每當她提起這件事時,堤壩不是顧左右言他,就是乾脆閉上眼睡覺,避而不談,而她只好捺著性子和他耗下去,直到他願意幫助她實現自小的願望才肯罷休,反正閒著也是閒著。
「喂,你的世界是什麼樣的?」
既然開門見山法對於堤克毫無用處,秦苜苜決定採用迂迴的方式,先和他東拉西扯別的事情,讓他放鬆警戒心,再誘拐服答應她進入寶庫裡一探究竟的願望。
「你問這個幹嘛?」他慷懶地反問。
堤克對這個貪婪的女人一直沒有什麼好感,比那些曾向他許願要金銀珠寶、情人的女人還來得討厭。
那些人的慾望無限,但要求還算合理,而此刻在他面前這個正大塊朵頤的女人,非但有無止境的慾望,還有一顆極貪婪的心。
光是她的第一個願望便是要他再給她三個願望,便不難看出她是什麼樣的人。
「好奇呀。
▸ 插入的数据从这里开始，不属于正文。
/-! ### The end of a compile with an error (03 R50) -/

/-- COMPILE_DONE (03 R50). -/
def compileDone (r : CompileResult) (entry : Option (TableName × Nat)) (incident : Nat) (c : Core) : Core :=
  match entry with
  | none => notify .compileDone incident Config.none16 Config.none16 r.code c
  | some (.segment, i) => notify .compileDone incident Config.none16 i r.code c
  | some (.valve, i) => notify .compileDone incident i Config.none16 (r.code + 16 * TableName.valve.code) c
  | some (.sensor, i) => notify .compileDone incident i Config.none16 (r.code + 16 * TableName.sensor.code) c
  | some (.association, i) => notify .compileDone incident i Config.none16 (r.code + 16 * TableName.association.code) c

/-- The compile state becomes IDLE with a result (03 R50, R52, R53). -/
def compileEnds (r : CompileResult) (c : Core) : Core :=
  { c with ts := { c.ts with compile := .idle, last := some r } }

/-- A compile ends with an error found by its checks, or in its writing (03 R48-R50; log 29). -/
def compileErrorEnd (w : Option Unwritten) (c : Core) : Core :=
  if c.ts.compile = .compiling false then
    match compileCheck c.ts.shadow, w with
    | some (r, e), _ => compileDone r e 0 (compileEnds r c)
    | none, some (.entry t i) => compileDone .writeFailed (some (t, i)) 0 (compileEnds .writeFailed c)
    | none, some .indexRecord => compileDone .writeFailed none 0 (compileEnds .writeFailed c)
    | none, none => c
  else c

/-! ### The conflict check (03 R52) -/

/-- The sides of a valve from the boundary lists of segments, in the order they are given; a POISONED record gives none (03 R52).
R52 says only 'a segment of the incident's isolation set': that the index records are read in joining order, and no further than
the first sound list that names the valve, is the model's choice (log 38). That they are read by 02 R29 is deduced (log 34). -/
def sidesFromLists (nv : Nv) (v : Nat) : List Nat → Core → Option (Nat × Nat) × Core
  | [], c => (none, c)
  | g :: gs, c =>
    let c := touchIndex nv .segmentIndex g c
    if indexPoisoned .segmentIndex g c then sidesFromLists nv v gs c
    else
      match (boundaryList nv g c).find? fun p => p.1 == v with
      | some p => (some (g, p.2), c)
      | none => sidesFromLists nv v gs c

/-- The sides of a closure-list valve in the active bank (03 R52), its entry read by 02 R29 (log 34). -/
def oldSides (nv : Nv) (i : Incident) (v : Nat) (c : Core) : Option (Nat × Nat) × Core :=
  let c := touchEntry nv .valve v c
  match seen nv .valve v c with
  | .value r => (some (r.valve.sideA, r.valve.sideB), c)
  | .poisoned => sidesFromLists nv v i.isolation c
  | .absent => (none, c)

/-- Whether the new bank holds a valve joining two sides, in either order (03 R52). The new bank's record is compared as it is
stored, whatever its check code shows (log 37). -/
def joinsSides (new : Tables) (v : Nat) (sides : Option (Nat × Nat)) : Bool :=
  match new.valves.at? v, sides with
  | some r, some (a, b) =>
    (r.valve.sideA == a && r.valve.sideB == b) || (r.valve.sideA == b && r.valve.sideB == a)
  | _, _ => false

/-- The first closure-list valve of an incident that fails (03 R52). -/
def failingValve (nv : Nv) (new : Tables) (i : Incident) : List Nat → Core → Option Nat × Core
  | [], c => (none, c)
  | v :: vs, c =>
    let (sides, c) := oldSides nv i v c
    if joinsSides new v sides then failingValve nv new i vs c else (some v, c)

/-- The first failure of the conflict check: the incident and the entry (03 R52). An entry of the new bank counts as present
whatever its check code shows (02 R35; log 37). -/
def firstConflict (nv : Nv) (new : Tables) : List Incident → Core → Option (Nat × TableName × Nat) × Core
  | [], c => (none, c)
  | i :: is, c =>
    match failingValve nv new i (i.closure.map fun e => e.valve) c with
    | (some v, c) => (some (i.number, .valve, v), c)
    | (none, c) =>
      match i.isolation.find? fun g => !new.segments.has g with
      | some g => (some (i.number, .segment, g), c)
      | none => firstConflict nv new is c

/-! ### The swap (03 R51-R55, 04 R59) -/

/-- The generation after another (02 R26). -/
def succGeneration (g : Word16) : Word16 := if g = 65535 then 1 else g + 1

/-- The home segment a sensor's entry gives, or none (04 R59). -/
def homeOf (nv : Nv) (i : Nat) (c : Core) : Option Nat :=
  match seen nv .sensor i c with
  | .value r => some r.sensor.home
  | .absent => none
  | .poisoned => none

/-- A channel's recorded home segment is set from its sensor's entry (04 R59). -/
def recordHome (nv : Nv) (c : Core) (i : Nat) : Core :=
  setChannel i { channelOf i c with home := homeOf nv i c } c

/-- The inhibition of a channel is derived from the new bank (03 R54). -/
def rederive (nv : Nv) (c : Core) (i : Nat) : Core :=
  let c := recordHome nv (touchEntry nv .sensor i c) i
  let ch := channelOf i c
  match ch.home with
  | some g =>
    if covered g c then if ch.state = .inhibited then c else inhibitChannel nv c i
    else if ch.state = .inhibited then releaseChannel c i else c
  | none => if ch.state = .inhibited then releaseChannel c i else c

/-- The status of a valve on no live closure list is reset (03 R55). -/
def forgetValve (c : Core) (v : Nat) : Core :=
  if (live c).any fun i => i.closure.any fun e => e.valve == v then c
  else setValve v { valveOf v c with position := .unknown, status := .normal, faults := 0 } c

/-- The non-volatile state after the write of the selector word (02 R26, 03 R53). -/
def Nv.swapped (nv : Nv) : Nv := { nv with selector := nv.selector.other, generation := succGeneration nv.generation }

/-- What the blocks do once the new bank is active (03 R53-R55; 04 R59; 05 R81, R84; 07 R130; 08 R157). The channels are
re-derived in ascending sensor index, an order that no rule gives (log 38); that all 256 are, with their reads, before any score is
recomputed, and the scores before the arbiter's run, is the model's choice (log 43), and so is that the arbiter's grants come before
the admission (log 41). -/
def completeSwap (nv : Nv) (c : Core) : Core :=
  let c := compileEnds .ok { c with ts := { c.ts with valid := true, map := [] } }
  let c := beginPart (notify .swapDone 0 Config.none16 Config.none16 nv.selector.code (compileDone .ok none 0 c))
  let c := (List.range Config.sensors).foldl (rederive nv) c
  let c := c.ds.valves.keys.foldl forgetValve c
  let c := markDirty (presentIn nv .segment c) { c with lu := { c.lu with scores := [] } }
  admission nv (arbiter nv (luUpdate nv c))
」
「就像你對這裡的寶藏一樣嗎?」
秦苜苜搖搖頭,吞下最後一口食物。
「尋寶是興趣。」她鄭重地聲明。
「興趣?」
「沒錯,就像你的興趣是睡覺一樣。」她感覺得出堤克對她有些反感,所以,要他答應實現她第一之第三個願望之前,她必須先變他對她的壞印象。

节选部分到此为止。